# Sweex JA000050 webcam driver



## sophora (Dec 5, 2008)

Hi there. I'm trying to install my Sweex JA000050 webcam with mic onto my computer for about the gazillionth time and it isn't working. I lost the CD so I downloaded the file with the drivers and software from the Sweex website. When I try install the drivers through device manager however, it says that there are no drivers located in the folder with the software in it. It doesn't seem to have an installer with it either.

It *has* worked before, one of my friends figured it out for me, but for some reason stupid reason I uninstalled it and I'm now coming up stuck. If I try open the software it says 'sorry there is no video capturing hardware'.
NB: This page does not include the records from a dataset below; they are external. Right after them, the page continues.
/-- The section a row runs, by the class of its opcode (R94, R121). -/
theorem exec_row (e : SfbEnd) (s : State) : ∀ row ∈ opcodeMap, exec (row.2 e) s =
    if row.1.toNat = 0 ∨ row.1.toNat = 13 ∨ row.1.toNat = 14 ∨ row.1.toNat = 15 then zeroSection e s
    else regular row.1.toNat e s := by
  intro row h
  fin_cases h <;> rfl

theorem decodeDescriptor_of_row {row : BitVec 4 × (SfbEnd → Instr)} (h : row ∈ opcodeMap) {w : Descriptor}
    (hw : row.1 = w.cb) : decodeDescriptor w = .ok (row.2 w.sfbEnd) := by
  rw [decodeDescriptor, ← hw, find_row row h]

/-- A word encoded from an opcode and an operand decodes to the row of that opcode with that operand. -/
theorem decode_descriptorWord {cb : BitVec 4} {f : SfbEnd → Instr} (h : (cb, f) ∈ opcodeMap) (e : SfbEnd) :
    decode (.descriptor (descriptorWord cb e)) = .ok (f e) := by
  rw [decode, decodeDescriptor_of_row h (cb_descriptorWord cb e).symm, sfbEnd_descriptorWord]

/-- With a section left in the table, the engine's step in UNPACK runs what its descriptor decodes to (R120, R121). -/
theorem engineStep_of_section {s : State} (hs : s.phase = .unpack) (hn : s.nsect.toNat ≤ 128)
    (hp : s.sectPtr.toNat < s.nsect.toNat) : engineStep s = runDecoded (decode (.descriptor s.fetched)) s := by
  rw [engineStep, hs]
  show unpackStep s = _
  rw [unpackStep, if_neg (not_lt.2 hn), if_pos hp]

/-! The obligations. -/

/-- Settles O1: a section opcode by the fields of its descriptor, a command by its bit. -/
theorem decodeOfEncode : Obligations.DecodeOfEncode := by
  intro i
  cases i with
  | start | resume | abort => rfl
  | zero e | hcb1 e | hcb2 e | hcb3 e | hcb4 e | hcb5 e | hcb6 e | hcb7 e | hcb8 e | hcb9 e | hcb10 e | hcb11 e | rsvd12 e
  | noise e | int2 e | int e => exact decode_descriptorWord (by simp [opcodeMap]) e

/-- Settles O2: the row at the opcode of the descriptor; clearing the reserved bits keeps both fields. -/
theorem descriptorIsOpcodeAndOperand : Obligations.DescriptorIsOpcodeAndOperand := by
  intro w
  obtain ⟨row, hrow, hcb⟩ := exists_row w.cb
  have hdec : decode (.descriptor w) = .ok (row.2 w.sfbEnd) := decodeDescriptor_of_row hrow hcb
  have henc : encode (row.2 w.sfbEnd) = .descriptor (w &&& 0xF0FF#16) := by
    rw [encode_row _ row hrow, hcb, descriptorWord_fields]
  refine ⟨row, hrow, hcb, codebook_row _ row hrow, hdec, henc, ?_⟩
  rw [← henc, hdec]
  exact decodeOfEncode _

/-- Settles O5: the engine runs the row of the fetched word. -/
theorem classDecidesTheSection : Obligations.ClassDecidesTheSection := by
  intro s hphase hnsect hptr hpending
  obtain ⟨row, hrow, hcb⟩ := exists_row s.fetched.cb
  have hrun : step s = exec (row.2 s.fetched.sfbEnd) s := by
    rw [step_of_nil hpending, engineStep_of_section hphase hnsect hptr, decode, decodeDescriptor_of_row hrow hcb]
    rfl
  rw [hrun, exec_row _ s row hrow, hcb]
  rfl

/-- Settles O3: each word is evaluated. -/
theorem sampleWordsDecode : Obligations.SampleWordsDecode :=
  ⟨rfl, rfl, rfl, rfl, rfl, rfl, rfl, rfl, rfl, rfl⟩

end Sys2Proof.Machine
end

section
/-! SUPPORT. What a coded bit stream decodes to (spec R100, R101, R161, R181 to R190): codewords, digits, signs, escape sequences,
tuples. -/

namespace Sys2Proof.Machine

/-! The bit stream. -/

@[simp] theorem Reader.after_zero (r : Reader) : r.after 0 = r := rfl

@[simp] theorem Reader.supplies_nil (r : Reader) : r.supplies [] := List.nil_prefix

theorem Reader.supplies_append (w : List Bool) : ∀ (u : List Bool) (r : Reader),
    r.supplies (u ++ w) ↔ r.supplies u ∧ (r.after u.length).supplies w
  | [], r => by simp
  | b :: u, r => by
    rw [List.cons_append, Reader.supplies_cons, Reader.supplies_append w u, Reader.supplies_cons, Reader.after_after,
      List.length_cons, Nat.add_comm 1, and_assoc]

@[simp] theorem bitsOf_length (v : Nat) : ∀ n, (bitsOf v n).length = n
  | 0 => rfl
  | n + 1 => by rw [bitsOf, List.length_cons, bitsOf_length v n]

/-! Codewords. -/

/-- The walk follows the codeword the stream holds (R161, R162). -/
theorem walk_of_supplies : ∀ (t : CodeTree) (w : List Bool) (idx : BitVec 9) (r : Reader), (w, idx) ∈ t.code →
    r.supplies w → t.walk r = (idx, r.after w.length)
  | .leaf i, w, idx, r, hc, _ => by
    obtain ⟨rfl, rfl⟩ : w = [] ∧ idx = i := by simpa [CodeTree.code] using hc
    rfl
  | .node zero one, w, idx, r, hc, hs => by
    rw [CodeTree.code, List.mem_append, List.mem_map, List.mem_map] at hc
    rcases hc with ⟨⟨w', i⟩, hc, he⟩ | ⟨⟨w', i⟩, hc, he⟩
    all_goals
      obtain ⟨rfl, rfl⟩ := Prod.mk.inj he
      rw [CodeTree.walk, Reader.bit_of_supplies hs]
      simp [walk_of_supplies _ w' i _ hc (Reader.supplies_cons.1 hs).2, Nat.add_comm 1]

/-! Digits. -/

/-- A number below the modulus, with the offset taken off, is the digit that stands for it. -/
theorem digit_of_range {d : Int} {offset modulus : Nat} (h : 0 ≤ d + offset ∧ d + offset < modulus) :
    ∃ x : Nat, x < modulus ∧ d = (x : Int) - offset :=
  ⟨(d + offset).toNat, by omega, by omega⟩

/-- The digits are determined by their index (R181). -/
theorem digits_of_indexOf {b : CodeBook} {ds : List Int} {idx : Nat} (hlen : ds.length = b.dim.count)
    (hr : ∀ d ∈ ds, 0 ≤ d + b.offset ∧ d + b.offset < b.modulus) (hidx : b.indexOf ds = idx) : digits b idx = ds := by
  have divMod : ∀ {k q r : Nat}, r < k → (q * k + r) / k = q ∧ (q * k + r) % k = r := fun h =>
    (Nat.div_mod_unique (by omega)).2 ⟨by ring, h⟩
  have below : ∀ {n k q r : Nat}, q < n → r < k → q * k + r < n * k := fun {n k q r} hq hr => by
    calc q * k + r < (q + 1) * k := by rw [Nat.succ_mul]; omega
      _ ≤ n * k := Nat.mul_le_mul_right k hq
  unfold digits
  cases hd : b.dim with
  | pair =>
    obtain ⟨d0, d1, rfl⟩ := List.length_eq_two.1 (hlen.trans (congrArg _ hd))
    simp only [List.forall_mem_cons] at hr
    obtain ⟨h0, h1, _⟩ := hr
    obtain ⟨x, hx, rfl⟩ := digit_of_range h0
    obtain ⟨y, hy, rfl⟩ := digit_of_range h1
    have hi : idx = x * b.modulus + y := by
      zify
      rw [← hidx]
      simp [CodeBook.indexOf]
    obtain ⟨hq, hm⟩ := divMod (q := x) hy
    simp [hi, hq, hm]
  | quad =>
    obtain ⟨d0, d1, d2, d3, rfl⟩ := List.length_eq_four.1 (hlen.trans (congrArg _ hd))
    simp only [List.forall_mem_cons] at hr
    obtain ⟨h0, h1, h2, h3, _⟩ := hr
    obtain ⟨x, hx, rfl⟩ := digit_of_range h0
    obtain ⟨y, hy, rfl⟩ := digit_of_range h1
    obtain ⟨z, hz, rfl⟩ := digit_of_range h2
    obtain ⟨u, hu, rfl⟩ := digit_of_range h3
    have hi : idx = x * b.modulus ^ 3 + (y * b.modulus ^ 2 + (z * b.modulus + u)) := by
      zify
      rw [← hidx]
      simp [CodeBook.indexOf]
      ring
    have hzu : z * b.modulus + u < b.modulus ^ 2 := (below hz hu).trans_eq (by ring)
    have hyzu : y * b.modulus ^ 2 + (z * b.modulus + u) < b.modulus ^ 3 := (below hy hzu).trans_eq (by ring)
    obtain ⟨hq3, hm3⟩ := divMod (q := x) hyzu
    obtain ⟨hq2, hm2⟩ := divMod (q := y) hzu
    obtain ⟨hq1, hm1⟩ := divMod (q := z) hu
    simp [hi, hq3, hm3, hq2, hm2, hq1, hm1]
Any ideas? I'm on Windows XP Pro. The files listed in the software folder are...

AMCap.exe
PA207USD.DLL
pfc027 (security catalog)
pfc027 (Setup information - has an option to 'Install' if you right click but nothing happens...)
pfc027.sys
SP207.ax
StillImg.exe
Twain (Configuration settings)
Twain.DS

Am I missing something here? I've tried everything, I've gone through all the options when installing in device manager and am just coming unstuck and I really need to get this working!

Any help would be hugely appreciated,
Thanks,
Sophie


----------



## BCCOMP (Jul 9, 2007)

Hi,
Try a manual install of the driver.
Extract the drivers to a new folder (name it Webcam) in My Documents
Connect the webcam and mic to the PC.
If New Hardware Found wizard pops up hit cancel.
Go to your Device Manager.
You should see a Unknow Device error (yellow !).
Right click on the error>Update Driver
Select: No, not at this time
Select: Install from a list or specific Location (Advanced)
Select: Include this location in the search and Click Browse
Browse to the folder you made (Webcam) in My Documents and click next.
XP should then install the driver.
Hope this helps.
Bill


----------